3.  De lidstaten dragen ervoor zorg dat de opslag van informatie of het verkrijgen van toegang tot informatie die reeds is opgeslagen in de eindapparatuur van een abonnee of gebruiker, alleen is toegestaan op voorwaarde dat de betrokken abonnee of gebruiker toestemming heeft verleend, na te zijn voorzien van duidelijke en volledige informatie overeenkomstig Richtlijn 95/46/EG, onder meer over de doeleinden van de verwerking. Zulks vormt geen beletsel voor enige vorm van technische opslag of toegang met als uitsluitend doel de uitvoering van de verzending van een communicatie over een elektronisch communicatienetwerk, of, indien strikt noodzakelijk, om ervoor te zorgen dat de aanbieder van een uitdrukkelijk door de abonnee of gebruiker gevraagde dienst van de informatiemaatschappij deze dienst levert.

▼B

Artikel 6

Verkeersgegevens

1.  Verkeersgegevens met betrekking tot abonnees en gebruikers die worden verwerkt en opgeslagen door de aanbieder van een openbaar elektronische-communicatienetwerk of -dienst, moeten, wanneer ze niet langer nodig zijn voor het doel van de transmissie van communicatie, worden gewist of anoniem gemaakt, onverminderd de leden 2, 3 en 5, alsmede artikel 15, lid 1.
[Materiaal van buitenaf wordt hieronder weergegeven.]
-- ==== Sys2Proof/Machine/Outer.lean ====
section
/-! DEFINITION. Acrix outer rounds (R295 to R325): the codec, Caravans, manifests, the round sum, application and closing,
joining, and anchor confirmation. -/

namespace Sys2Proof.Machine

/-! ### The fragment table (R295) -/

/-- Fields of a fragment's entry (R295), defaults taken. -/
structure FragCfg where
  h        : Nat
  phase    : Nat
  tau      : Nat
  tauMax   : Nat
  deadline : Nat
  maxOut   : Nat
  twoBit   : Bool
  drop     : Nat
  takeover : Nat
  deriving DecidableEq, Repr

/-- The entry of fragment `f`. -/
def imgFragCfg (b : Buf) (f : Nat) : FragCfg :=
  let e := imgFrag b f
  { h := e.fld 0 16, phase := e.fld 16 16, tau := e.fld 32 13, tauMax := e.fld 48 16, deadline := e.fld 64 16,
    maxOut := e.fld 80 3, twoBit := e.flag 83, drop := if e.fld 88 8 = 0 then 3 else e.fld 88 8,
    takeover := if e.fld 96 16 = 0 then 16 else e.fld 96 16 }

/-- The nominal snapshot step of a round (R296). -/
def FragCfg.nominal (c : FragCfg) (r : Nat) : Nat := c.phase + r * c.h

/-- The shards of a fragment that the device owns, in TENSOR_ID order. -/
def fragShards (b : Buf) (f : Nat) : List Shard := (ownedShards b).filter fun t => t.fragment = f

/-- An event of a fragment and round (R325). -/
def State.raiseRound (s : State) (e : Ev) (f round : Nat) (site : Option Nat := none) : State :=
  s.raise e f ((32, round) :: match site with | some k => [(3, k)] | none => []) s.stepNo

/-- The fragment exchanges with partners: ACTIVE and not replaying a log (R317, R318). -/
def Fragment.sends (x : Fragment) : Bool := x.jstate = 3 && x.applyLater = []

/-- The device is the round owner of the shards it owns: it alone sends Caravans, manifests, notices, requests and digests (R297). -/
def State.roundOwner (s : State) : Bool := s.job.any fun j => imgNormEn j.image

/-- The device's overall join state, the lowest among its fragments (R318). -/
def State.joinState (s : State) : Nat :=
  match s.job with
  | none => 0
  | some j => ((List.range (imgFcount j.image)).map fun f => (s.frag f).jstate).foldl Nat.min 3

/-- The key of a Caravan: round and site. -/
def carKey (round site : Nat) : Nat := 64 * round + site

/-! ### The codec (R300) -/

/-- X of a codec block from the magnitudes of its elements. -/
def codecExp (twoBit : Bool) (xs : List Fv) : Int :=
  let tops := xs.filterMap fun v => match v with
    | .fin _ m e => if m = 0 then none else some (floorLog2 m e)
    | _ => none
  match tops with
  | [] => -127
  | t :: l => clampI (-127) 127 (l.foldl max t - if twoBit then 0 else 2)

/-- The code of an element of a codec block with exponent `x` (R300). -/
def codecCode (twoBit : Bool) (x : Int) (v : Fv) : Nat :=
  match v with
  | .fin n m e =>
    if twoBit then (if 0 < cmpExact m e 1 (x - 1) then (if n then 3 else 1) else 0)
    else (fE2M1.encode (.fin n m (e - x)) false false).1
  | _ => 0

/-- The value of a code (R300). -/
def codecValue (twoBit : Bool) (x : Int) (c : Nat) : Fv :=
  if twoBit then (if c = 1 then .fin false 1 x else if c = 3 then .fin true 1 x else .fin false 0 0)
  else match fE2M1.decode c with
    | .fin n m e => .fin n m (e + x)
    | v => v

/-- Bits of an element, and bytes of the elements of a group (R301). -/
def codecBits (twoBit : Bool) : Nat := if twoBit then 2 else 4
@[inherit_doc codecBits] def codecBytes (twoBit : Bool) : Nat := if twoBit then 64 else 128

/-- Bytes of a group. -/
def groupLen (twoBit : Bool) : Nat := 8 + codecBytes twoBit

/-- Groups of a full chunk (R301). -/
def chunkGroups (twoBit : Bool) : Nat := if twoBit then 113 else 60

/-- A group and the residuals that its 256 values leave (R299, R300). -/
def encodeGroup (twoBit : Bool) (xs : List Fv) : Buf × List Nat :=
  let blocks := (List.range 8).map fun i =>
    let l := (xs.drop (32 * i)).take 32
    let x := codecExp twoBit l
    (x, l.map fun v => (v, codecCode twoBit x v))
  let scales := blocks.map fun (p : Int × List (Fv × Nat)) => (p.1 + 127).toNat
  let codes := blocks.flatMap fun (p : Int × List (Fv × Nat)) => p.2.map (·.2)
  let rest := blocks.flatMap fun (p : Int × List (Fv × Nat)) => p.2.map fun (q : Fv × Nat) =>
    (fBF16.encode (q.1.addFin (codecValue twoBit p.1 q.2).negate) false true).1
  ((Buf.ofBytes scales).app ⟨codecBytes twoBit, packFields (codecBits twoBit) codes⟩, rest)

/-- A group is valid: no reserved code and no scale byte of 0xFF (R300). -/
def groupGood (twoBit : Bool) (g : Buf) : Bool :=
  ((List.range 8).all fun i => g.byte i ≠ 0xFF) &&
    (!twoBit || ((fields 2 256 (g.drop 8).val).all fun c => c ≠ 2))

/-- The eight exponents and the 256 codes of a group. -/
def groupParts (twoBit : Bool) (g : Buf) : List Int × List Nat :=
  ((List.range 8).map fun i => (g.byte i : Int) - 127, fields (codecBits twoBit) 256 (g.drop 8).val)

/-! ### Chunks (R301) -/

/-- The place that a chunk covers. -/
structure Chunk where
  shard  : Shard
  row    : Nat
  col    : Nat
  sub    : Nat
  groups : Nat
  deriving DecidableEq, Repr

/-- The chunks of a Caravan of the device's shard, in order. -/
def chunkPlan (b : Buf) (f : Nat) : List Chunk :=
  let g := chunkGroups (imgFragCfg b f).twoBit
  (fragShards b f).flatMap fun t => t.blocks.flatMap fun rc =>
    (List.range (ceilDiv t.lbSubs g)).map fun i => ⟨t, rc.1, rc.2, g * i, Nat.min g (t.lbSubs - g * i)⟩

/-- The 32-byte chunk header on the wire (R301, log entry 57). -/
def Chunk.header (c : Chunk) (twoBit : Bool) (site round : Nat) : Buf :=
  Buf.cat [Buf.ofBe 2 (c.shard.id / 16), packBuf 2 [(4, c.shard.id % 16), (1, b2n twoBit), (3, site), (8, c.groups)],
    Buf.ofBe 2 c.row, Buf.ofBe 2 c.col, Buf.ofBe 2 c.sub, Buf.zeros 2, Buf.ofBe 4 round, Buf.zeros 16]

/-- The site and round that a chunk payload names. -/
def chunkSite (p : Buf) : Nat := p.fld 21 3
@[inherit_doc chunkSite] def chunkRound (p : Buf) : Nat := p.be 12 4

/-- A chunk payload is valid for a place (R300, R301, log entry 70). -/
def Chunk.good (c : Chunk) (twoBit : Bool) (p : Buf) : Bool :=
  p.len = 32 + c.groups * groupLen twoBit &&
    (p.slice 0 16).val = ((c.header twoBit (chunkSite p) (chunkRound p)).slice 0 16).val && chunkSite p < 5 &&
    (List.range c.groups).all fun g => groupGood twoBit (p.slice (32 + groupLen twoBit * g) (groupLen twoBit))

/-- Every chunk of a Caravan is held. -/
def Fragment.complete (x : Fragment) (round site : Nat) : Bool :=
  let n := tget 0 x.chunksOf (carKey round site)
  n ≠ 0 && (tget [] x.caravans (carKey round site)).length = n

/-- The chunk payloads of a Caravan in chunk order. -/
def Fragment.caravan (x : Fragment) (round site : Nat) : List Buf := (tget [] x.caravans (carKey round site)).map (·.2)

/-- CDIGEST of a Caravan: the first 16 bytes of the SHA-256 over its payloads (R305). -/
def Fragment.cdigest (x : Fragment) (round site : Nat) : Nat := ((sha256Buf (Buf.cat (x.caravan round site))).slice 0 16).val

/-! ### The receive area (R302, R170) -/

/-- The receive area in Erg: the TRANSPORT region that is not the Cistern (R302, log entry 158). -/
def rxArea (b : Buf) : Option Region := (imgRegions b).find? fun g => g.space = 0 && g.cls = 2 && g.role ≠ 3

/-- Base and places of the area, each of one chunk of at most 8,192 bytes (R301). -/
def State.rxPlaces (s : State) : Option (Nat × Nat) :=
  (s.job.bind fun j => rxArea j.image).map fun g => (g.base, g.length / 8192)

/-- A place holds a chunk that is still kept. -/
def State.rxLive (s : State) (e : Nat × Nat × Nat × Nat) : Bool :=
  (tget [] (s.frag e.2.1).caravans e.2.2.1).any fun c => c.1 = e.2.2.2

/-- The place that a chunk is to take: its own, else the lowest free one. -/
def State.rxPlaceFor (s : State) (places f key chunk : Nat) : Option Nat :=
  match s.acx.rxSlots.find? fun e => e.2 = (f, key, chunk) with
  | some e => some e.1
  | none => (List.range places).find? fun k => !(s.acx.rxSlots.any fun e => e.1 = k && s.rxLive e)

/-- A received chunk kept: written into a place of the receive area, where the memory plan has one; with every place taken it is
lost (R302). -/
def State.keepChunk (s : State) (f key chunk chunks : Nat) (p : Buf) : State :=
  let put (s : State) : State := s.onFrag f fun x =>
    { x with caravans := tset [] x.caravans key (tset Buf.empty (tget [] x.caravans key) chunk p), chunksOf := tset 0 x.chunksOf key chunks }
  match s.rxPlaces with
  | none => put s
  | some (base, n) =>
    match s.rxPlaceFor n f key chunk with
    | none => s
    | some k =>
      let s := (s.ergWrite (base + 8192 * k) 8192 (p.val % 256 ^ 8192)).onAcx fun a =>
        { a with rxSlots := (a.rxSlots.filter fun e => e.1 ≠ k) ++ [(k, f, key, chunk)] }
      put s

/-- The received chunks of a fragment read: corrections are counted, and a chunk whose storage is uncorrectable is missing (R170,
R302). -/
def State.readChunks (s : State) (f : Nat) : State :=
  match s.rxPlaces with
  | none => s
  | some (base, _) =>
    (s.acx.rxSlots.filter fun e => e.2.1 = f && s.rxLive e).foldl (fun s e =>
      let a := base + 8192 * e.1
      let bad := (s.ergRead a 8192).2 ≠ []
      let s := s.noteErg a 8192 .maint
      if bad then s.onFrag f fun x =>
          { x with caravans := tset [] x.caravans e.2.2.1 ((tget [] x.caravans e.2.2.1).filter fun c => c.1 ≠ e.2.2.2) }
      else s) s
2.  Verkeersgegevens die noodzakelijk zijn ten behoeve van de facturering van abonnees en interconnectiebetalingen mogen worden verwerkt. Die verwerking is slechts toegestaan tot aan het einde van de termijn waarbinnen de rekening in rechte kan worden aangevochten of de betaling kan worden afgedwongen.

▼M2

3.  De aanbieder van een openbare elektronischecommunicatiedienst mag ten behoeve van de marketing van elektronischecommunicatiediensten of voor de levering van diensten met toegevoegde waarde de in lid 1 bedoelde gegevens verwerken voor zover en voor zolang dat nodig is voor dergelijke diensten of marketing, indien de abonnee of de gebruiker waarop de gegevens betrekking hebben daartoe zijn voorafgaande toestemming heeft gegeven. Gebruikers of abonnees kunnen hun toestemming voor de verwerking van verkeersgegevens te allen tijde intrekken.

▼B

4.  De dienstenaanbieder moet de abonnee of gebruiker in kennis stellen van de soorten verkeersgegevens die worden verwerkt en van de duur van de verwerking voor de in lid 2 genoemde doeleinden en, voorafgaand aan het verkrijgen van diens toestemming, voor de in lid 3 genoemde doeleinden.
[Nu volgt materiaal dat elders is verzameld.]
/-- A row written without transposing: one of 256 FP32 elements to a block of a direct-reduce region is a contribution (R200). -/
def State.dmaRow (s : State) (core : Nat) (d : CoreDma) (a v : Nat) (bad : List (Nat × Nat)) : State :=
  match if d.dstSpace = 1 && d.elem = 2 && d.cols = 256 then s.job else none with
  | none => s.dmaWrite core d.dstSpace d.peerDst a (d.cols * d.bytes) v bad
  | some j =>
    match directPlace j.image (core / 16 * oasisSize + a) with
    | some p => s.directAdd j core p v (bad ≠ [])
    | none => s.dmaWrite core d.dstSpace d.peerDst a (d.cols * d.bytes) v bad

/-- The rows of an item moved, element by element where it transposes (R94). Each row is read and written before the next: where
source and destination overlap, the spec gives no order (DESIGN CHOICE, log entry 138). -/
def State.dmaMove (s : State) (core : Nat) (d : CoreDma) (who : Reader) : State :=
  let w := d.bytes
  (List.range d.rows).foldl (fun s r =>
    let ((v, bad), s) := s.dmaRead core d.srcSpace d.peerSrc (d.src + r * d.srcStride) (d.cols * w) who
    if d.transpose then
      (List.range d.cols).foldl (fun s c =>
        s.dmaWrite core d.dstSpace d.peerDst (d.dst + c * d.dstStride + r * w) w (bits v (8 * w * c) (8 * w))
          (if badIn bad (w * c) w then [(0, w)] else [])) s
    else s.dmaRow core d (d.dst + r * d.dstStride) v bad) s

/-- CORE_DMA_DESCRIPTOR (R94, R95): an item starts in the CORE cycle of its issue and moves its data. -/
def State.coreDma (s : State) (core : Nat) : State :=
  let c := s.core core
  match c.kernel, nextItem c.dq with
  | some k, some it =>
    let s := s.putCore core { c with dq := markStart c.dq it.index it.issueCc }
    s.dmaMove core (CoreDma.ofBuf it.body) (Reader.core core k.guest)
  | _, _ => s

@[inherit_doc State.coreDma]
def execCoreDmaDescriptor (at_ : Nat) (row : CoreRow) (s : State) : Res :=
  .next (((s.tick at_).strike row.strikes).coreDma row.core)

/-- CORE cycles from the issue of an item to its finish (R95). -/
def CoreDma.cycles (d : CoreDma) : Nat :=
  let n := d.rows * d.cols * d.bytes
  let oasis := d.srcSpace = 1 || d.dstSpace = 1
  (if oasis then ceilDiv n 200 else ceilDiv n 128) + (if d.srcSpace = 1 then 96 else 0) + (if d.dstSpace = 1 then 96 else 0)

/-- CORE_DMA_FINISH (R75, R95): the last byte of an item is written; it leaves the queue and signals. -/
def State.coreDmaFinish (s : State) (core : Nat) : State :=
  let c := s.core core
  let done (it : Item) : Nat := it.issueCc + (CoreDma.ofBuf it.body).cycles
  match c.kernel, c.dq.find? fun it => it.startCc.isSome && done it ≤ s.dieCc (core / 16) with
  | some k, some it =>
    let d := CoreDma.ofBuf it.body
    let k := { k with lastDone := Nat.max k.lastDone (done it) }
    let s := s.putCore core { c with dq := c.dq.filter fun x => x.index ≠ it.index, kernel := some k }
    s.kernelSignal k d.sigEn d.sigSo
  | _, _ => s

@[inherit_doc State.coreDmaFinish]
def execCoreDmaFinish (at_ core : Nat) (s : State) : Res := .next ((s.tick at_).coreDmaFinish core)

end Sys2Proof.Machine
end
5.  De verwerking van verkeersgegevens overeenkomstig de leden 1 tot en met 4 mag alleen worden uitgevoerd door personen die werkzaam zijn onder het gezag van de aanbieders van de openbare communicatienetwerken of -diensten voor facturering of verkeersbeheer, behandeling van verzoeken om inlichtingen van klanten, opsporing van fraude en marketing van elektronische-communicatiediensten van de aanbieder of de levering van diensten met toegevoegde waarde, en moet beperkt blijven tot hetgeen noodzakelijk is om die activiteiten te kunnen uitvoeren.

6.  De leden 1, 2, 3 en 5 zijn van toepassing onverminderd de mogelijkheid voor de bevoegde organen om overeenkomstig de toepasselijke wetgeving in kennis te worden gesteld van verkeersgegevens met het oog op het beslechten van geschillen, in het bijzonder met betrekking tot interconnectie en facturering.

Artikel 7

Gespecificeerde facturering

1.  De abonnees hebben het recht niet-gespecificeerde facturen te ontvangen.
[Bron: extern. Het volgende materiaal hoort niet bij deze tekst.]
-- ==== Sys2Proof/Machine/CheckJob.lean ====
section
/-! DEFINITION. What an arm checks of an image, part one: the container (R360, R361, R513), the timetable (R57) and the
kernels (R85, R113, R126 to R130, R133, R368). Every check answers the failures it finds, the first first. -/

namespace Sys2Proof.Machine

/-- A failed check: its status, FAIL_INDEX and FAIL_UNIT (R402, R407). -/
structure Fail where
  status : Nat
  index  : Nat
  unit   : Nat
  deriving DecidableEq, Repr

/-- A check that must hold. -/
def need (ok : Bool) (status : Nat) (index : Nat := 0xFFFFFFFF) (unit : Nat := 0xFFFF) : List Fail :=
  if ok then [] else [⟨status, index, unit⟩]

/-- Status codes of the checks (R402). -/
def stTtFormat : Nat := 0x0120
@[inherit_doc stTtFormat] def stTtAlign : Nat := 0x0121
@[inherit_doc stTtFormat] def stEpochPast : Nat := 0x0122
@[inherit_doc stTtFormat] def stTtOverlap : Nat := 0x0123
@[inherit_doc stTtFormat] def stTtRefresh : Nat := 0x0124
@[inherit_doc stTtFormat] def stTtCatchup : Nat := 0x0125
@[inherit_doc stTtFormat] def stTtGuest : Nat := 0x0126
@[inherit_doc stTtFormat] def stKernel : Nat := 0x0127
@[inherit_doc stTtFormat] def stState : Nat := 0x0128
@[inherit_doc stTtFormat] def stUpdate : Nat := 0x0129
@[inherit_doc stTtFormat] def stJobFormat : Nat := 0x012A
@[inherit_doc stTtFormat] def stErgPlan : Nat := 0x0141
@[inherit_doc stTtFormat] def stAcrixPlan : Nat := 0x0160

/-! ### The container (R360, R361, R513) -/

/-- Whether the records of a section fit its LENGTH (R513). -/
def sectFits (ty : Nat) (x : Sect) : Bool :=
  match ty with
  | 0x01 | 0x0A => 64 + 32 * x.count ≤ x.len
  | 0x02 | 0x05 | 0x07 | 0x0B => 16 * x.count ≤ x.len
  | 0x04 | 0x06 | 0x08 | 0x09 => 64 * x.count ≤ x.len
  | 0x0C => 64 ≤ x.len
  | 0x0D => 32 * x.count ≤ x.len
  | 0x0E => x.count = 8 && 64 ≤ x.len
  | _ => true

/-- No two of a list of (start, length) ranges overlap. -/
def disjoint : List (Nat × Nat) → Bool
  | [] => true
  | r :: l => l.all (fun (q : Nat × Nat) => r.1 + r.2 ≤ q.1 || q.1 + q.2 ≤ r.1 || r.2 = 0 || q.2 = 0) && disjoint l

/-- Section types an image must have and may have (R361). -/
def sectRequired (guest : Bool) : List Nat := if guest then [2, 3] else [1, 2, 3, 9, 0xC, 0xD, 0xE]
@[inherit_doc sectRequired]
def sectAllowed (guest : Bool) : List Nat := if guest then [2, 3, 7] else (List.range 16).drop 1

/-- The directory of an image is well formed (R360, R361, R513). -/
def dirOk (b : Buf) (guest : Bool) : Bool :=
  let types := (imgDir b).map fun d => d.fld 0 16
  let ranges := (imgDir b).map fun d => (d.fld 32 32, d.fld 64 32)
  types.dedup.length = types.length && types.all (fun t => (sectAllowed guest).contains t) &&
    (sectRequired guest).all (fun t => types.contains t) &&
    (imgDir b).all (fun d => d.fld 16 16 = 0 && d.fld 32 32 % 64 = 0 && d.fld 32 32 + d.fld 64 32 ≤ imgLen b &&
      sectFits (d.fld 0 16) ⟨d.fld 32 32, d.fld 64 32, d.fld 96 32⟩) &&
    disjoint ((0, 64 + 16 * imgSections b) :: ranges)

/-- Check 2 of R362: the header, the directory, the sizes and the coordinates. -/
def checkFormat (b : Buf) (guest : Bool) : List Fail :=
  let axes := (List.range 4).all fun a => 1 ≤ imgSize b a && imgSize b a ≤ 64 && cwCoord (imgCw b) a < imgSize b a
  need (b.fld 0 32 = 0x424A4C4F && b.fld 32 16 = 3 && 1 ≤ imgSections b && imgSections b ≤ 32 && b.flag 56 = guest &&
    b.fld 57 7 = 0 && b.fld 288 224 = 0 && dirOk b guest) stJobFormat ++
  need (guest || (axes && imgSizeT b * imgSizeP b * imgSizeD b * imgSizeS b ≤ 65536 &&
    (imgBytes b 1).fld 192 64 = imgId b && imgCount b 1 = imgEntries b)) stJobFormat

/-! ### The timetable (R57) -/

/-- The class of a target (R55): 0 core, 1 update engine, 2 DMA engine, 3 Erg channel, 4 near transmit, 5 near receive,
6 Acrix slice, 7 step controller, 8 reserved. -/
def targetClass (t : Nat) : Nat :=
  if t < 0x80 then 0 else if t < 0x88 then 1 else if t < 0x90 then 2 else if t < 0xB0 then 3 else if t < 0xB8 then 4
  else if t < 0xC0 then 5 else if t < 0xC4 then 6 else if t = 0xD0 then 7 else 8

/-- Actions of a target class (R56). -/
def classActions (c : Nat) : List Nat :=
  match c with
  | 0 => [0x01, 0x02, 0x03, 0xF0]
  | 1 => [0x10, 0xF0]
  | 2 => [0x20, 0xF0]
  | 3 => [0x30, 0x31, 0x32, 0xF0]
  | 4 => [0x40, 0x41, 0xF0]
  | 5 => [0x48, 0x49, 0xF0]
  | 6 => [0x50, 0xF0]
  | 7 => [0x60, 0x61, 0xF0]
  | _ => []

/-- An entry's encodings and reserved fields (R54 to R56, R240). -/
def entryFormat (period : Nat) (raw : Buf) (e : Entry) : Bool :=
  decide (e.policy ≤ 3) && (classActions (targetClass e.target)).contains e.action && raw.fld 118 10 = 0 &&
    raw.fld 176 16 = 0 && raw.fld 212 12 = 0 && decide (1 ≤ e.duration) && decide (e.offset < period) &&
    (e.preEn || e.preSo = 0) && (e.policy = 1 || e.catchup = 0) &&
    (!([0x31, 0x32, 0x60, 0x61].contains e.action) || e.arg = 0) && (e.action ≠ 0xF0 || e.arg < 4) &&
    (e.action ≠ 0x61 || (e.preEn && e.preCount = 1 && (e.policy = 0 || e.policy = 3)))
2.  De lidstaten passen nationale bepalingen toe om de rechten van de abonnees die gespecificeerde facturen ontvangen, in overeenstemming te brengen met het recht op bescherming van de persoonlijke levenssfeer van de oproepende gebruikers en de opgeroepen abonnees, bijvoorbeeld door ervoor te zorgen dat die gebruikers en abonnees over voldoende alternatieve, de bescherming van de persoonlijke levenssfeer verhogende, communicatie- of betalingswijzen beschikken.

Artikel 8

Weergave en beperking van de identificatie van het oproepende en het opgeroepen nummer

1.  Wanneer de weergave van de identificatie van het oproepende nummer als dienst wordt aangeboden, moet de dienstenaanbieder de oproepende gebruiker de mogelijkheid bieden op eenvoudige, kosteloze wijze en voor iedere oproep afzonderlijk te verhinderen dat het oproepende nummer wordt weergegeven. De oproepende abonnee moet voor elke afzonderlijke lijn over deze mogelijkheid beschikken.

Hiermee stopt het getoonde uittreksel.